Carlos Salinas de Gortari, maestro en el arte de la cirugía política sin anestesia, aplicó el bisturí de los “motivos de salud” a un buen puñado de gobernadores. Fernando Gutiérrez Barrios (Veracruz), Enrique Álvarez del Castillo (Jalisco), Patrocinio González Garrido (Chiapas), Beatriz Paredes (Tlaxcala), Salvador Neme Castillo (Tabasco) y Genaro Borrego (Zacatecas). A algunos los cepilló por incompetentes, a otros por incómodos, y a unos cuantos por el deporte nacional de la traición.
No era exclusividad de Salinas: la frase se volvió patrimonio de la corona priísta. Gobernadores, secretarios, directores de paraestatales, embajadores… todos podían caer víctimas de un súbito “padecimiento” inventado en Los Pinos. Era, digámoslo claro, la manera más fina de decir “te me largas, pero con dignidad prestada”.
La medicina que urge hoy
Si esa receta de la vieja botica priísta siguiera vigente, la farmacia estaría trabajando horas extras. Hoy tenemos varios ejemplares de la alta burocracia que deberían irse por auténticos motivos de salud, y no me refiero a que anden tosiendo o con la presión alta, sino a la salud de todos los demás.
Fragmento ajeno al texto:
-- ==== Sys2Proof/Laws/KeepsFlash.lean ====
section
/-!
SUPPORT. Sys2Proof/Laws/KeepsFlash.lean: each operation of Machine/Flash.lean keeps what `Keeps` says, with the parts of the state it may
touch.
-/
namespace Sys2Proof.Machine
set_option Elab.async false

theorem State.postHealth_keeps (s : State) (d code ch n value : Nat) : Keeps 0x200408049 s (State.postHealth s d code ch n value) := by
  unfold State.postHealth
  refine Keeps.trans ?_ (State.dieEvent_keeps _ _ _ _)
  refine Keeps.trans ?_ (State.evtDie_keeps _ _ _)
  exact Keeps.refl _

theorem State.healthOccur_keeps (s : State) (d code ch : Nat) : Keeps 0x200408449 s (State.healthOccur s d code ch) := by
  unfold State.healthOccur
  extract_lets +onlyGivenNames x0
  extract_lets +onlyGivenNames x1
  refine Keeps.ite ?_ ?_
  · refine Keeps.trans ?_ (State.modFtl_keeps _ _ _)
    exact Keeps.refl _
  · refine Keeps.trans ?_ (State.postHealth_keeps _ _ _ _ _ _)
    refine Keeps.trans ?_ (State.modFtl_keeps _ _ _)
    exact Keeps.refl _

theorem State.healthCross_keeps (s : State) (d code value thresh : Nat) (again : Bool) : Keeps 0x200408449 s (State.healthCross s d code value thresh again) := by
  unfold State.healthCross
  extract_lets +onlyGivenNames x0
  refine Keeps.ite ?_ ?_
  · refine Keeps.trans ?_ (State.postHealth_keeps _ _ _ _ _ _)
    refine Keeps.trans ?_ (State.modFtl_keeps _ _ _)
    exact Keeps.refl _
  · refine Keeps.ite ?_ ?_
    · refine Keeps.trans ?_ (State.modFtl_keeps _ _ _)
      exact Keeps.refl _
    · exact Keeps.refl _

theorem State.wearCheck_keeps (s : State) (d : Nat) : Keeps 0x200408449 s (State.wearCheck s d) := by
  unfold State.wearCheck
  extract_lets +onlyGivenNames x0
  extract_lets +onlyGivenNames x1
  extract_lets +onlyGivenNames x2
  extract_lets +onlyGivenNames x3
  extract_lets +onlyGivenNames x4
  extract_lets +onlyGivenNames x5
  refine Keeps.cut (b := x5) ?_ ?_
  · unfold x5
    refine Keeps.trans ?_ (State.fsat_keeps _ _ _ _)
    refine Keeps.trans ?_ (State.fsat_keeps _ _ _ _)
    refine Keeps.trans ?_ (State.fsat_keeps _ _ _ _)
    exact Keeps.refl _
  intro k6
  clear_value x5
  extract_lets +onlyGivenNames x7
  refine Keeps.cut (b := x7) ?_ ?_
  · unfold x7
    refine Keeps.trans ?_ (State.fsat_keeps _ _ _ _)
    exact k6
  intro k8
  clear_value x7
  extract_lets +onlyGivenNames x9
  extract_lets +onlyGivenNames x10
  refine Keeps.cut (b := x10) ?_ ?_
  · unfold x10
    refine Keeps.trans ?_ (State.healthCross_keeps _ _ _ _ _ _)
    exact k8
  intro k11
  clear_value x10
  extract_lets +onlyGivenNames x12
  refine Keeps.cut (b := x12) ?_ ?_
  · unfold x12
    refine Keeps.trans ?_ (State.healthCross_keeps _ _ _ _ _ _)
    exact k11
  intro k13
  clear_value x12
  extract_lets +onlyGivenNames x14
  refine Keeps.ite ?_ ?_
  · exact k13
  · extract_lets +onlyGivenNames x15
    refine Keeps.cut (b := x15) ?_ ?_
    · unfold x15
      refine Keeps.trans ?_ (State.healthCross_keeps _ _ _ _ _ _)
      exact k13
    intro k16
    clear_value x15
    refine Keeps.trans ?_ (State.healthCross_keeps _ _ _ _ _ _)
    exact k16

theorem State.modBand_keeps (s : State) (d n : Nat) (g : Band → Band) : Keeps 0x400 s (State.modBand s d n g) := by
  unfold State.modBand
  refine Keeps.trans ?_ (State.modFtl_keeps _ _ _)
  exact Keeps.refl _

theorem State.appendRec_keeps (s : State) (d ns : Nat) (w : JWhat) : KSnd 0x400 s (State.appendRec s d ns w) := by
  unfold State.appendRec
  extract_lets +onlyGivenNames x0
  extract_lets +onlyGivenNames x1
  extract_lets +onlyGivenNames x2
  refine KSnd.mk ?_
  refine Keeps.trans ?_ (State.modFtl_keeps _ _ _)
  exact Keeps.refl _

theorem State.openBand_keeps (s : State) (d : Nat) (k : BandKind) (ns : Nat) : KOpt 0x200000400 (fun r => r.2) s (State.openBand s d k ns) := by
  unfold State.openBand
  extract_lets +onlyGivenNames x0
  extract_lets +onlyGivenNames x1
  refine KOpt.ite ?_ ?_
  · trivial
  · extract_lets +onlyGivenNames x2
    split
    · rename_i z3 z4 z5 z6
      refine KOpt.cut (b := z5) ?_ ?_
      · refine KSnd.eq z6 ?_
        refine KSnd.trans ?_ (State.appendRec_keeps _ _ _ _)
        exact Keeps.refl _
      intro k7
      extract_lets +onlyGivenNames x8
      extract_lets +onlyGivenNames x9
      refine KOpt.cut (b := x9) ?_ ?_
      · unfold x9
        refine Keeps.trans ?_ (State.modFtl_keeps _ _ _)
        exact k7
      intro k10
      clear_value x9
      refine KOpt.mk ?_
      refine KSnd.get ?_
      refine KSnd.mk ?_
      refine Keeps.trans ?_ (State.fsat_keeps _ _ _ _)
      refine Keeps.trans ?_ (State.fset_keeps _ _ _ _)
      exact k10
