theorem State.reclaim_keeps (s : State) (d : Nat) (w0 : LimboWhat) : Keeps 0x200000780 s (State.reclaim s d w0) := by
  unfold State.reclaim
  split
  · rename_i z0 z1
    split
    · rename_i z2 z3
      exact Keeps.refl _
    · rename_i z4 z5 z6
      extract_lets +onlyGivenNames x7
      refine Keeps.cut (b := x7) ?_ ?_
      · unfold x7
        refine Keeps.trans ?_ (State.freeObj_keeps _ _ _ _)
        refine Keeps.trans ?_ (State.dropStore_keeps _ _ _)
        refine Keeps.trans ?_ (State.giveList_keeps _ _ _)
        refine Keeps.trans ?_ (State.giveSegs_keeps _ _ _)
        exact Keeps.refl _
      intro k8
      clear_value x7
      extract_lets +onlyGivenNames x9
      refine Keeps.cut (b := x9) ?_ ?_
      · unfold x9
        refine Keeps.foldl _ _ (fun s10 y11 => ?_) ?_
        · refine Keeps.trans ?_ (State.giveList_keeps _ _ _)
          exact Keeps.refl _
        · exact k8
      intro k12
      clear_value x9
      extract_lets +onlyGivenNames x13
      refine Keeps.cut (b := x13) ?_ ?_
      · unfold x13
        refine Keeps.trans ?_ (State.modStg_keeps _ _ _)
        exact k12
      intro k14
      clear_value x13
      refine Keeps.trans ?_ (State.modPfx_keeps _ _ _)
      exact k14
  · rename_i z15 z16
    extract_lets +onlyGivenNames x17
    refine Keeps.cut (b := x17) ?_ ?_
    · unfold x17
      refine Keeps.trans ?_ (State.modPfx_keeps _ _ _)
      refine Keeps.trans ?_ (State.freeObj_keeps _ _ _ _)
      exact Keeps.refl _
    intro k18
    clear_value x17
    extract_lets +onlyGivenNames x19
    refine Keeps.cut (b := x19) ?_ ?_
    · unfold x19
      refine Keeps.foldl _ _ (fun s20 y21 => ?_) ?_
      · refine Keeps.trans ?_ (State.giveSegs_keeps _ _ _)
        exact Keeps.refl _
      · exact k18
    intro k22
    clear_value x19
    extract_lets +onlyGivenNames x23
    refine Keeps.cut (b := x23) ?_ ?_
    · unfold x23
      refine Keeps.foldl _ _ (fun s24 y25 => ?_) ?_
      · refine Keeps.trans ?_ (State.giveSegs_keeps _ _ _)
        exact Keeps.refl _
      · exact k22
    intro k26
    clear_value x23
    refine Keeps.trans ?_ (State.modStg_keeps _ _ _)
    exact k26
  · rename_i z27 z28
    refine Keeps.trans ?_ (State.giveSegs_keeps _ _ _)
    exact Keeps.refl _
  · rename_i z29 z30 z31
    refine Keeps.trans ?_ (State.giveSegs_keeps _ _ _)
    exact Keeps.refl _

theorem State.reclaimRun_keeps (s : State) (d old : Nat) (w0 : Nat) : Keeps 0x204008788 s (State.reclaimRun s d old w0) := by
  induction w0 generalizing s d old with
  | zero =>
    unfold State.reclaimRun
    exact Keeps.refl _
  | succ n0 ih =>
    unfold State.reclaimRun
    split
    · rename_i z0 z1
      exact Keeps.refl _
    · rename_i z2 z3 z4 z5
      refine Keeps.ite ?_ ?_
      · extract_lets +onlyGivenNames x6
        refine Keeps.tr ?_ (ih _ _ _)
        refine Keeps.trans ?_ (State.pmc_keeps _ _ _ _ _ _)
        refine Keeps.trans ?_ (State.reclaim_keeps _ _ _)
        refine Keeps.trans ?_ (State.modPfx_keeps _ _ _)
        exact Keeps.refl _
      · exact Keeps.refl _

theorem State.advanceEpoch_keeps (s : State) (d tick : Nat) : Keeps 0x284008788 s (State.advanceEpoch s d tick) := by
  unfold State.advanceEpoch
  extract_lets +onlyGivenNames x0
  refine Keeps.cut (b := x0) ?_ ?_
  · unfold x0
    refine Keeps.trans ?_ (State.fset_keeps _ _ _ _)
    exact Keeps.refl _
  intro k1
  clear_value x0
  refine Keeps.trans ?_ (State.reclaimRun_keeps _ _ _ _)
  exact k1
Para empezar, la salud de la presidenta Claudia Sheinbaum. Bastante tiene ya con capotear sus propios resbalones, enfrentamientos y maniobras oscuras como para además cargar con los berrinches y conspiraciones de figuras como Ricardo Monreal, Adán Augusto López o el siempre bien acomodado Andy López Beltrán. Con esos aliados, las jaquecas presidenciales ya no necesitan receta médica, sino exorcismo.
También está la salud del país, que ya sufre lo suficiente como para que ciertos gobernadores —digamos, por ejemplo, los de Sinaloa y Michoacán— parezcan coquetear con ligas peligrosas. Esos guiños al crimen organizado son el combustible perfecto para que el presidente Trump, desde el norte, se ponga en modo sheriff de película mala: amenazando con aranceles, bloqueos o intervenciones “para ayudarnos a poner orden”.
Ni hablar de la salud de Morena. El partido que Andrés Manuel López Obrador levantó a pulso, que Sheinbaum intenta pilotar y que muchos luchadores de izquierda defendieron con uñas y dientes, se está llenando de manchas que ni el mejor detergente ideológico puede quitar. Si siguen así, el desgaste no tardará en reflejarse en las urnas, y la marca que un día fue sinónimo de cambio terminará oliendo a más de lo mismo.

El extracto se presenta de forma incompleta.